Comprende que ahora no puede volverse atrás. Su madre se revuelve un poco, busca instintivamente su bata para arroparse con ella. Abel sabe que no tardará en despertar. Que no tiene mucho tiempo.

De modo que sale a toda prisa por el pasillo y recoge los zapatos. Casi trastabilla por la escalera, debido a los nervios. Alcanza la puerta. Enciende la luz. Se vuelve a toda prisa. Ha creído ver a alguien observándole. Es el miedo. Si su madre le descubre ahora, se pondrá hecha una furia y le obligará a volver a su cuarto. Todo habrá sido en vano. Un riesgo inútil.

Se queda paralizado al observar las cerraduras de la puerta interior. ¿Qué llave corresponde a cada una? Muchas llaves, dos cerraduras, una probabilidad entre varias de acertar a la primera. Infinitos intentos (contando los nervios y las repeticiones). No hay tiempo que perder.

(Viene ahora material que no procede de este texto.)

-- ==== Sys2Proof/Certificates/Slice0/Obligations.lean ====
section
/-! DEFINITION. The statements for the provers, and the words they are written in. -/

namespace Sys2Proof.Machine

/-! ### Words of the statements -/

/-- The response `r` to `req` built in state `s` and placed: into the origin queue where a place is free, the request then
leaving the buffer; kept waiting otherwise (R18, R162). -/
def respond (req : Frame) (x : Status) (detail : Nat) (fields : List Byte) (s : State) : State :=
  if s.originQueue.length < 64 then
    { s with
      originQueue := s.originQueue ++ [buildMrsp s.transportType s.agent.address req x.code detail fields]
      agent := { s.agent with buffer := s.agent.buffer.tail, waiting := none } }
  else
    { s with
      agent :=
        { s.agent with
          waiting :=
            some
              { frame := buildMrsp s.transportType s.agent.address req x.code detail fields, completion := .plain } } }

/-- The Agent is about to take `req`, of the kind with this code: reset has ended, no response waits, no reset is being
carried out, and `req` is the oldest request (R162, R169). -/
abbrev Oldest (s : State) (req : Frame) (code : Nat) : Prop :=
  s.inReset = false ∧ s.agent.waiting = none ∧ s.agent.resetDue = none ∧ s.agent.buffer.head? = some req ∧
    requestKind req = code

/-- The same, and `req` passes the CRC check and the length check for `size` bytes of request fields (R163). -/
abbrev Sound (s : State) (req : Frame) (code size : Nat) : Prop :=
  Oldest s req code ∧ requestCorrupt req = false ∧ bodyLength req = size + 2

/-- The number in `n` bytes of a request body from offset `i`. -/
def field (req : Frame) (i n : Nat) : Nat := beNat (body req) i n

/-- A frame arrives on a port after reset has ended, and the Sorter sorts it as `d` (R5 to R10). -/
abbrev Arrives (s : State) (p : Port) (f : Frame) (d : Disposition) : Prop := s.inReset = false ∧ classify p f s = d

/-- The state once the port has counted the received frame (R3). -/
def counted (p : Port) (s : State) : State :=
  match p with
  | .f => { s with portF := { s.portF with received := s.portF.received + 1 } }
  | .t => { s with portT := { s.portT with received := s.portT.received + 1 } }

/-- The frame placed in the forwarded queue of Port F, or discarded and counted where it is full (R12). -/
def queuedF (f : Frame) (s : State) : State :=
  if s.portF.forwarded.length < 128 then { s with portF := { s.portF with forwarded := s.portF.forwarded ++ [f] } }
  else { s with portF := { s.portF with forwardOverflow := s.portF.forwardOverflow + 1 } }

/-- The frame placed in the forwarded queue of Port T, or discarded and counted where it is full (R12). -/
def queuedT (f : Frame) (s : State) : State :=
  if s.portT.forwarded.length < 128 then { s with portT := { s.portT with forwarded := s.portT.forwarded ++ [f] } }
  else { s with portT := { s.portT with forwardOverflow := s.portT.forwardOverflow + 1 } }

/-- The frame forwarded from its arrival port to the opposite one. -/
def passed (p : Port) (f : Frame) (s : State) : State :=
  match p with
  | .f => queuedT f s
  | .t => queuedF f s

/-- The released list with the record of a key changed. -/
def changed (k : ExchangeKey) (g : OpenRecord → OpenRecord) (s : State) : State :=
  { s with tracker := { s.tracker with released := s.tracker.released.map fun r => if r.ex.key = k then g r else r } }

/-- The released list with the record of a key taken out. -/
def freed (k : ExchangeKey) (s : State) : State :=
  { s with tracker := { s.tracker with released := s.tracker.released.eraseP fun r => decide (r.ex.key = k) } }

/-- The requests whose fields have a fixed size: command, request kind code, size (spec/01, "Request kinds"). -/
def sizedRequests : List (Instr × Nat × Nat) :=
  [(.queryPart, 0x01, 0), (.stageSlot, 0x10, 16), (.stagePart, 0x11, 17), (.stageCost, 0x12, 12), (.stageClass, 0x13, 4),
    (.stageProfile, 0x14, 12), (.stageTracker, 0x15, 8), (.stagePace, 0x16, 18), (.stageSpool, 0x17, 14),
    (.stageNotice, 0x18, 7), (.commit, 0x20, 0), (.discard, 0x21, 0), (.readStageDigest, 0x22, 0), (.bind, 0x30, 4),
    (.unbind, 0x31, 1), (.suspend, 0x32, 1), (.resume, 0x33, 1), (.clearQuarantine, 0x34, 1), (.readSlot, 0x40, 1),
    (.readCounters, 0x41, 0), (.readMonitor, 0x42, 0), (.forceProfile, 0x50, 1), (.releaseForce, 0x51, 0),
    (.calibrate, 0x52, 3), (.spoolRead, 0x60, 1), (.spoolTrigger, 0x61, 0), (.spoolClear, 0x62, 0), (.clearNotices, 0x70, 2),
    (.rename, 0x72, 3), (.resetPartFull, 0x7F, 1)]

/-! ### Words: the fields of the STAGE requests (R150; offsets of spec/01, "Request kinds") -/

/-- The field of `n` bytes at offset `i`, and whether it lies in lo..hi. -/
def lies (b : List Byte) (i n lo hi : Nat) : Nat × Bool := (i, decide (lo ≤ beNat b i n ∧ beNat b i n ≤ hi))

/-- The same of the value behind the presence flag at `i`, judged where the flag is 1. That it is reported at its own offset is the
model's reading (log entry 16). -/
def liesWherePresent (b : List Byte) (i n lo hi : Nat) : Nat × Bool :=
  (i + 1, decide (beNat b i 1 = 1 → lo ≤ beNat b (i + 1) n ∧ beNat b (i + 1) n ≤ hi))

/-- The byte at offset `i`, and whether it lies in 0..hi or is 0xFF. -/
def liesOrOff (b : List Byte) (i hi : Nat) : Nat × Bool := (i, decide (beNat b i 1 ≤ hi ∨ beNat b i 1 = 0xFF))

/-- The offset of the first field that is out of range. -/
def firstOut (fields : List (Nat × Bool)) : Option Nat := (fields.find? fun x => !x.2).map Prod.fst

/-- A value that a given number stands for the absence of. -/
def valueUnless (absence v : Nat) : Option Nat := if v = absence then none else some v

/-- A slot index, none above 127. -/
def slotNumbered (v : Nat) : Option SlotId := if h : v < 128 then some ⟨v, h⟩ else none

/-- A class, by its code. -/
def classNumbered (v : Nat) : SlotClass :=
  if v = 0 then .feed else if v = 1 then .live else if v = 2 then .study else .bulk

/-- A prescale, by its code. -/
def prescaleNumbered (v : Nat) : Prescale :=
  if v = 0 then .div1 else if v = 1 then .div16 else if v = 2 then .div256 else .div4096

/-- A spool mode, by its code. -/
def modeNumbered (v : Nat) : SpoolMode :=
  if v = 0 then .off else if v = 1 then .stop else if v = 2 then .ring else if v = 3 then .ringThenStop
  else if v = 4 then .offThenRing else .offThenStop

/-- STAGE SLOT's fields. -/
def slotFields (b : List Byte) : List (Nat × Bool) :=
  [lies b 1 1 0 3, lies b 2 1 1 255, lies b 3 2 0 16383, lies b 5 2 1 32767, lies b 7 1 0 1, liesWherePresent b 7 2 1 65535,
    lies b 10 2 0 32767, lies b 12 2 1 256, lies b 14 1 1 64, liesOrOff b 15 15]

/-- STAGE SLOT's policy. -/
def slotStaged (b : List Byte) : SlotPolicy :=
  { cls := classNumbered (beNat b 1 1), weight := beNat b 2 1, floor := beNat b 3 2, cap := beNat b 5 2
    ceiling := if beNat b 7 1 = 0 then none else some (beNat b 8 2)
    debtLimit := beNat b 10 2, holdLimit := beNat b 12 2, concurrency := beNat b 14 1
    batching := valueUnless 0xFF (beNat b 15 1) }

/-- STAGE PART's fields. -/
def partFields (b : List Byte) : List (Nat × Bool) :=
  [lies b 0 2 0 256, lies b 2 1 0 1, lies b 3 1 0 1, liesWherePresent b 3 3 0 16777215,
    (7, decide (0x0600 ≤ beNat b 7 2 ∧ beNat b 7 2 ≠ 0x8100)), lies b 9 1 1 255, lies b 10 2 1 65535, lies b 12 2 1 65535,
    lies b 14 2 1 65535, lies b 16 1 1 255]

/-- STAGE PART's values. -/
def partStaged (b : List Byte) : PartValues :=
  { feedReserve := beNat b 0 2
    unlisted := if beNat b 2 1 = 0 then .adopt else .refuse
    target := if beNat b 3 1 = 0 then none else some (BitVec.ofNat 24 (beNat b 4 3))
    transportType := BitVec.ofNat 16 (beNat b 7 2)
    violationThreshold := beNat b 9 1, staleLimit := beNat b 10 2, orphanLimit := beNat b 12 2, starveLimit := beNat b 14 2
    idleLimit := beNat b 16 1 }

/-- STAGE COST's fields. -/
def costFields (b : List Byte) : List (Nat × Bool) :=
  [lies b 0 1 1 64, lies b 1 1 0 255, lies b 2 1 0 1, lies b 3 1 1 64, lies b 4 1 0 255, lies b 5 1 0 1, lies b 6 1 1 64,
    lies b 7 1 0 255, lies b 8 1 0 1, lies b 9 1 1 64, lies b 10 1 0 255, lies b 11 1 0 1]

/-- STAGE COST's table. -/
def costStaged (b : List Byte) : CostTable :=
  let entry (i : Nat) : CostEntry :=
    { multiplier := beNat b i 1, overhead := beNat b (i + 1) 1, refundOnError := decide (beNat b (i + 2) 1 = 1) }
  { read := entry 0, write := entry 3, flush := entry 6, admin := entry 9 }

/-- STAGE CLASS's table, which any four bytes give. -/
def classesStaged (b : List Byte) : ClassTable :=
  { feed := valueUnless 0 (beNat b 0 1), live := valueUnless 0 (beNat b 1 1), study := valueUnless 0 (beNat b 2 1)
    bulk := valueUnless 0 (beNat b 3 1) }

/-- STAGE PROFILE's fields. -/
def profileFields (b : List Byte) : List (Nat × Bool) := [lies b 0 1 0 15, lies b 1 1 0 1, lies b 10 2 1 65535]

/-- The profile table with the entry of STAGE PROFILE written at its index. -/
def profileStaged (b : List Byte) (t : Vector Profile 16) : Vector Profile 16 :=
  Vector.ofFn fun p : Fin 16 =>
    if beNat b 0 1 = p.val then
      { valid := decide (beNat b 1 1 = 1), rateLow := beNat b 2 2, rateHigh := beNat b 4 2, latencyCeiling := beNat b 6 4
        budget := beNat b 10 2 }
    else t[p]

/-- STAGE TRACKER's fields. -/
def trackerFields (b : List Byte) : List (Nat × Bool) :=
  [lies b 0 1 1 8, lies b 1 1 1 31, lies b 2 1 1 7, lies b 3 1 1 255, lies b 4 2 1 65535, lies b 6 2 1 65535]

/-- STAGE TRACKER's parameters. -/
def trackerStaged (b : List Byte) : TrackerParams :=
  { saturation := beNat b 0 1, lockCount := beNat b 1 1, unlockCount := beNat b 2 1, silentCount := beNat b 3 1
    fallbackBudget := beNat b 4 2, probeBudget := beNat b 6 2 }

/-- STAGE PACE's fields. -/
def paceFields (b : List Byte) : List (Nat × Bool) :=
  [lies b 0 1 0 3, lies b 3 1 0 3, lies b 5 1 0 1, liesOrOff b 6 127, lies b 7 2 1 256, lies b 9 2 0 16383, lies b 11 1 1 255,
    liesOrOff b 12 127, lies b 13 2 1 256, lies b 15 2 0 16383, lies b 17 1 1 255]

Comienza a intentarlo sin ningún orden, sin ninguna precaución. Le parece que introduce varias veces la misma pieza en la misma hendidura. Tarda una infinidad en dar con la primera. Luego, vuelve a la carga con la segunda. Hasta que la puerta se abre y conquista el vestíbulo de la chimenea y se encara a la puerta de entrada, el acceso a otro mundo, al único verdadero. Le parece que oye ruido arriba y maldice su suerte. Le tiembla el pulso cuando elige otra llave, una cualquiera. Piensa:«Debería separar las que ya he utilizado». Pero no lo hace hasta más tarde, está demasiado nervioso para seguir ningún método.

Da con la tercera llave al sexto intento y luego todo parece más fácil. La ley de probabilidades le ayuda. De pronto, la última cerradura cede con suma facilidad y la puerta se abre. El frío de la noche le golpea la cara. La luna le recibe, impasible. Una brisa ligera mece las copas de los árboles más altos, que susurran una canción misteriosa.